Very cool Light-Ring/Tach Sensor Mount from mksj. Although I'm a long way from receiving my PM-935TS-3PH, I decided to use Mark's design drawings to model the mount and 3D print it to see how it would turn out. I am quite pleased with the results and see no reason why this would not work well. Here's a link to the print-files








						PM-935TS-3PH Spindle Tach/Halo Light Ring by Technidyne
					

Started acquiring stuff for upgrading my Precision Matthews PM-935TS-3PH Milling Machine which is on order at this time.  Here is a Tach Mount / LED Halo Spindle Light Designed by Mark (mksj) and posted on the Hobby-Machinist Forum.  I used his drawings and made a 3D model in Solidworks and...




					www.thingiverse.com


----------



## rogerl (Jun 7, 2021)

Mark:
That looks very nice. What are you sensing with the back gear sensor? I assume that you are using a proximity switch for this. Where is it mounted?

Thanks
Roger L


----------



## Cletus (Jun 7, 2021)

We are using a Hall effect sensor, that reads a pulse from a tiny magnet placed in the ring around the spindle. Since we are reading the spindle RPM directly, there's no need to sense the back-gear.


----------



## rogerl (Jun 7, 2021)

In the writeup Mark stated that he is using a switch to sense the machine was in back gear so he knows to turn the spindle the opposite direction when the forward push button is pushed.
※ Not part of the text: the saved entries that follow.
/-- R70, R134: a real survey during which the generation moved is discarded and owed again; one whose losses have no place (no outage of
the planned incident, no slot FREE, no record ISOLATED or RESTORING) is held and changes nothing else; any other is applied: every zone FED
exactly if reached, UNFED in supply if not, the change set cleared, points judged before zones, records and incidents are marked. R138 to
R140: a held zone lost again is UNFED, relit 0; one gained is REPRESSURISED under a RESTORING record, or SUPPLIED and gone from it when it
has no customers, else REFED-UNCONTROLLED. R135 to R137: losses join the outage of the planned incident; else they open a record in the
lowest FREE slot, linked to the planned incident or to a SUPPLY-LOSS incident made for it, marked URGENT when it is linked to none; with no
slot FREE they join the newest ISOLATED, else the newest RESTORING record. -/
def Obligations.RealSurveyCompletes : Prop :=
  ∀ (s : State) (start : BitVec 32) (result : List Nat), s.net.survey.inFlight = some (.real start result) →
    let losses := ∃ z x, s.net.zones[z]? = some x ∧ x.supply = .supplied ∧ z ∉ result
    ∃ t, exec .realSurveyCompletion s = .next t ∧
      (s.net.survey.generation ≠ start →
        s.OnlyNet t { s.net with survey := { s.net.survey with inFlight := none, pendingReal := true } }) ∧
      (s.net.survey.generation = start → losses → s.net.NoPlace →
        s.OnlyNet t { s.net with survey := { s.net.survey with inFlight := none, held := some { start := start, reached := result } } }) ∧
      (s.net.survey.generation = start → (¬ losses ∨ ¬ s.net.NoPlace) →
        s.OnlyNet t t.net ∧ t.net.zones.length = s.net.zones.length ∧ t.net.survey.inFlight = none ∧ t.net.survey.held = s.net.survey.held ∧
        t.net.survey.changeValves = [] ∧ t.net.survey.changeSources = [] ∧
        ∀ z x, s.net.zones[z]? = some x → ∃ y, t.net.zones[z]? = some y ∧ (y.fed = .fed ↔ z ∈ result) ∧
          (z ∉ result → y.supply = .unfed) ∧ (z ∈ result → x.supply ≠ .unfed → y.supply = x.supply) ∧
          (z ∈ result → x.supply = .unfed → y.supply ≠ .unfed) ∧
          ∀ j o h, s.net.HeldBy z x j o h → s.net.HeldZoneTaken t.net result z x j o h) ∧
      (s.net.survey.generation = start → (¬ losses ∨ ¬ s.net.NoPlace) → s.net.PointsMarkedFirst t.net) ∧
      (s.net.survey.generation = start → losses → s.net.OnlyLosses result →
        let zs := s.net.lossesOf result
        let joined (r : Ref) (o : Outage) : Prop :=
          t.net.outages = putRecord s.net.outages r.slot (o.holding (o.held ++ s.net.newlyHeld zs)) ∧ t.net.incidents = s.net.incidents ∧
            s.net.LossesLinked t.net result r
        let opened (j : Nat) (link : Option Ref) : Prop :=
          t.net.outages = fillSlot s.net.outages j (s.net.madeOutage link zs) ∧ t.net.outageSeq = s.net.outageSeq + 1 ∧
            s.net.LossesLinked t.net result { slot := j, serial := (slotRef s.net.outages j).serial + 1 } ∧
            (link = none → .outage j ∈ t.net.marks.urgent)
        (∀ r o, s.net.PlannedOutage r o → joined r o) ∧
        ((∀ r o, ¬ s.net.PlannedOutage r o) →
          (∀ j, LowestFree s.net.outages j →
            let r : Ref := { slot := j, serial := (slotRef s.net.outages j).serial + 1 }
            (∀ q x, s.net.Planned q → findRecord s.net.incidents q = some x → x.state ≠ .closed →
              opened j (some q) ∧ t.net.incidents = putRecord s.net.incidents q.slot { x with outage := some r }) ∧
            (s.net.causeOfLosses = .planned →
              (∀ q x, s.net.Planned q → findRecord s.net.incidents q = some x → x.state = .closed) →
              opened j none ∧ t.net.incidents = s.net.incidents) ∧
            (s.net.causeOfLosses ≠ .planned →
              (∀ i z x, LowestFree s.net.incidents i → zs.head? = some z → s.net.zones[z]? = some x →
                opened j (some { slot := i, serial := (slotRef s.net.incidents i).serial + 1 }) ∧
                  t.net.incidents = fillSlot s.net.incidents i (s.net.madeSupplyLoss z x r)) ∧
              ((∀ sl ∈ s.net.incidents, sl.state ≠ .free) → opened j none ∧ t.net.incidents = s.net.incidents))) ∧
          ((∀ sl ∈ s.net.outages, sl.state ≠ .free) →
            (∀ j o, s.net.Newest .isolated j o → joined (slotRef s.net.outages j) o) ∧
            ((∀ j o, ¬ s.net.outageIn .isolated j o) → ∀ j o, s.net.Newest .restoring j o → joined (slotRef s.net.outages j) o))))

/-- R74: the prefixes of a trial are judged in order; the first that offends refuses it, naming its losses when those are not accepted, else
the zones refed without being allowed; when none offends it is accepted with every zone that loses feed in some prefix. -/
def Obligations.TrialJudgesPrefixesInOrder : Prop :=
  ∀ (n : Net) (flags : Bool × Bool) (prefixes : List (List Nat)),
    ((∀ r ∈ prefixes, ¬ n.Offends flags r) →
      n.judge flags [] prefixes =
        .accepted ((List.range n.zones.length).filter (fun z => prefixes.any (fun r => decide (z ∈ n.losing r))))) ∧
    ∀ before r after, prefixes = before ++ r :: after → (∀ q ∈ before, ¬ n.Offends flags q) → n.Offends flags r →
      n.judge flags [] prefixes =
        if flags.1 = false ∧ n.losing r ≠ [] then .wouldIsolate (n.losing r) else .wouldRefeed (n.refedUnallowed flags.2 r)

/-- R75, R76: a SOURCE trial during which the generation moved stays at the head of the queue; else it leaves the queue, and its folio is
answered: refused with the zones, the source as it was, or accepted, the source in the target state and, where that is a change, in the
change set. R164: with the exchange out of reach no answer is written, and the effect is the same. R159: the place that comes free takes an
order that stalled, a PLAN's trial or a SOURCE's, the stall flag is cleared, and in RUNNING a sweep begins from the cursor. The zones fit
in R1's sequence (an invariant, stated below). -/
def Obligations.SourceTrialCompletes : Prop :=
  ∀ (stores : List HostStore) (s : State) (start : BitVec 32) (result : List (List Nat)) (id : Nat) (target : SourceState) (o r : Bool)
    (f : Nat) (rest : List Subject) (x : Source), s.net.survey.inFlight = some (.trial start result) →
    s.net.survey.queue = .source id target o r (some f) :: rest → s.net.sources[id]? = some x → s.net.zonesFit = true →
    let u := s.store stores
    let popped := { s.net.survey with inFlight := none, queue := rest }
    let refused := Net.arbitrateAll { s.net with survey := popped }
    ∃ t, exec (.trialCompletion stores) s = .next t ∧
      (s.net.survey.generation ≠ start →
        u.OnlyNet t (Net.arbitrateAll { s.net with survey := { s.net.survey with inFlight := none } })) ∧
      (∀ zs, s.net.survey.generation = start → s.exch.stall = none →
        (s.net.judge (o, r) [] result = .wouldIsolate zs →
          u.EndsLate t f (.withBody .wouldIsolate (trialBody id 0 0 zs)) refused) ∧
        (s.net.judge (o, r) [] result = .wouldRefeed zs →
          u.EndsLate t f (.withBody .wouldRefeed (trialBody id 0 0 zs)) refused) ∧
        (s.net.judge (o, r) [] result = .accepted zs → x.state = target →
          u.EndsLate t f (.withBody .accepted (trialBody id 0 0 zs)) refused) ∧
        (s.net.judge (o, r) [] result = .accepted zs → x.state ≠ target →
          u.EndsLate t f (.withBody .accepted (trialBody id 0 0 zs))
            (Net.arbitrateAll
              { s.net with
                sources := s.net.sources.set id { x with state := target }
                marks := s.net.marks.add .ordinary (.source id)
                survey :=
                  { popped with
                    generation := s.net.survey.generation + 1, pendingReal := true
                    changeSources := noteSource s.net.survey.changeSources id } }))) ∧
      ∀ zs st sub, s.net.survey.generation = start → s.net.judge (o, r) [] result = .wouldIsolate zs → s.exch.stall = some st →
        s.net.OffersAgain st sub → refused.survey.queue.length < 4 →
        let offered := { refused with survey := { refused.survey with queue := refused.survey.queue ++ [sub] } }
        t.exch.stall = none ∧ (s.exch.reachable = true → t.Answered f (.withBody .wouldIsolate (trialBody id 0 0 zs))) ∧
          t.net.survey = offered.survey ∧
          (s.net.mode = .running → u.chainReadable → t.net = offered ∧ t.exch.sweep = some u.firstPhase ∧ t.exch.cursor = s.exch.cursor) ∧
          (s.net.mode ≠ .running → t.net = offered ∧ t.exch.sweep = s.exch.sweep ∧ t.exch.cursor = s.exch.cursor)

/-- R75, R112, R100: a PLAN trial during which the generation moved stays at the head of the queue. One that is refused, or that is accepted
with a valve claimed meanwhile (CLAIMED, with the first such entry), frees the plan's slot, its serial kept, takes back the reservation and
answers the folio. R109, R113: one accepted with no valve claimed makes the plan ACTIVE, its valves claimed, its incident linked, its first
entry started: the first step is staged, awaiting PROCEED with the plan HOLDING, or entered, or a condition of R114 blocks it; the answer
is ACCEPTED with the zones expected to lose feed. R164: with the exchange out of reach no answer is written, and the effect is the same. The
zones fit in R1's sequence (an invariant, stated below). -/
def Obligations.PlanTrialFreesOrClaims : Prop :=
  ∀ (stores : List HostStore) (s : State) (start : BitVec 32) (result : List (List Nat)) (k : Ref) (q : Plan) (x : Incident) (f : Nat)
    (rest : List Subject), s.net.survey.inFlight = some (.trial start result) → s.net.survey.queue = .plan k :: rest →
    findRecord s.net.plans k = some q → q.folio = some f → q.state = .checking → findRecord s.net.incidents q.incident = some x →
    s.net.zonesFit = true →
    let u := s.store stores
    let verdict := s.net.judge (q.outageAccepted, q.refeedAccepted) [] result
    let claimed (e : PlanEntry) : Prop := ∃ v, s.net.valves[e.valve]? = some v ∧ v.claim ≠ none
    let freed := Net.arbitrateAll
      { s.net with
        plans := s.net.plans.modify k.slot (fun sl => { sl with state := .free, record := none })
        incidents := putRecord s.net.incidents q.incident.slot { x with reservations := x.reservations - 1 }
        survey := { s.net.survey with inFlight := none, queue := rest } }
    ∃ t, exec (.trialCompletion stores) s = .next t ∧
      (s.net.survey.generation ≠ start →
        u.OnlyNet t (Net.arbitrateAll { s.net with survey := { s.net.survey with inFlight := none } })) ∧
      ∀ zs, s.net.survey.generation = start → s.exch.stall = none →
        (verdict = .wouldIsolate zs → u.EndsLate t f (.withBody .wouldIsolate (trialBody k.slot 0 k.serial zs)) freed) ∧
        (verdict = .wouldRefeed zs → u.EndsLate t f (.withBody .wouldRefeed (trialBody k.slot 0 k.serial zs)) freed) ∧
        (∀ i e, verdict = .accepted zs → q.entries[i]? = some e → claimed e → (∀ j d, j < i → q.entries[j]? = some d → ¬ claimed d) →
          u.EndsLate t f (.withBody .claimed (trialBody k.slot (i + 1) k.serial [])) freed) ∧
        (verdict = .accepted zs → (∀ e ∈ q.entries, ¬ claimed e) →
          ∃ n : Net, u.EndsLate t f (.withBody .accepted (trialBody k.slot 0 k.serial zs)) n.arbitrateAll ∧
            n.survey.inFlight = none ∧ n.survey.queue = rest ∧ n.survey.generation = s.net.survey.generation + 1 ∧
            (∃ q1, findRecord n.plans k = some q1 ∧ q1.expectedLosses = zs ∧ q1.acceptedTime = some s.net.now ∧ q1.folio = none ∧
              s.net.FirstEntryStarted n q q1) ∧
            (∃ x1, findRecord n.incidents q.incident = some x1 ∧ x1.plans = x.plans ++ [k] ∧ x1.reservations = x.reservations - 1) ∧
            ∀ v y, s.net.valves[v]? = some y → ∃ w, n.valves[v]? = some w ∧
              w.claim = if q.entries.any (fun e => e.valve = v) then some k else y.claim)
To do this he would need to sense either the location of the back gear gear or the position of one of the levers when the machine is setup for back gear. I was wondering what he is sensing.

Roger L


----------



## mksj (Jun 7, 2021)

Roger, you are correct I use a small square proximity sensor for the back gear and also the auto reverse. They are much more compact and do not have to worry about physical contact for engagement. This is an example on my mill which is a single speed pulley with a back gear, it already had a Hi/Low mechanical switch for the tach speed range.


----------



## Cletus (Jun 7, 2021)

Ahhh! .....ok, my bad. Did not fully understand.


----------



## rogerl (Jun 7, 2021)

Mark:
For the 935 were you planning on using the upper arm or the side arm? 

Roger L


----------



## mksj (Jun 7, 2021)

Back gear selector, actual position and mounting would be based on the swing and location when in back gear. The sensors I use are shielded and have a 2 mm range, there are various types. They operate a relay which flips the VFD FOR/REV inputs, and a different relay then flips those inputs for auto-reverse when tapping. I also use an auto-start on mine for repetitive tapping.


----------



## rogerl (Jun 7, 2021)

Mark:
Thanks for all of the information. I currently have a toggle switch mounted to the side of the J head by back gear selector. When I move the selector I need to remember to flip the switch. I will look at the machine and see what will be necessary to mount the prox switch on my 935.

Thanks Again
Roger L


----------



## mksj (Jun 7, 2021)

You can use a simple mechanical roller limit switch or similar and it can then effect the direction change you want. I use the proximity sensors because I use relay controls, but my stock VFD mill head used a mechanical switch for the tachometer  scaling change.  Somewhat primitive that they did not add a dual pole switch pr a dual pole relay so the VFD direction would also flip.


----------



## Cletus (Jun 7, 2021)

Cool!   ......Thanks!
I have a couple of these laying around in my parts bin. Will use it with a DPDT relay to switch the VFD FWD/REV when back gear is engaged.


----------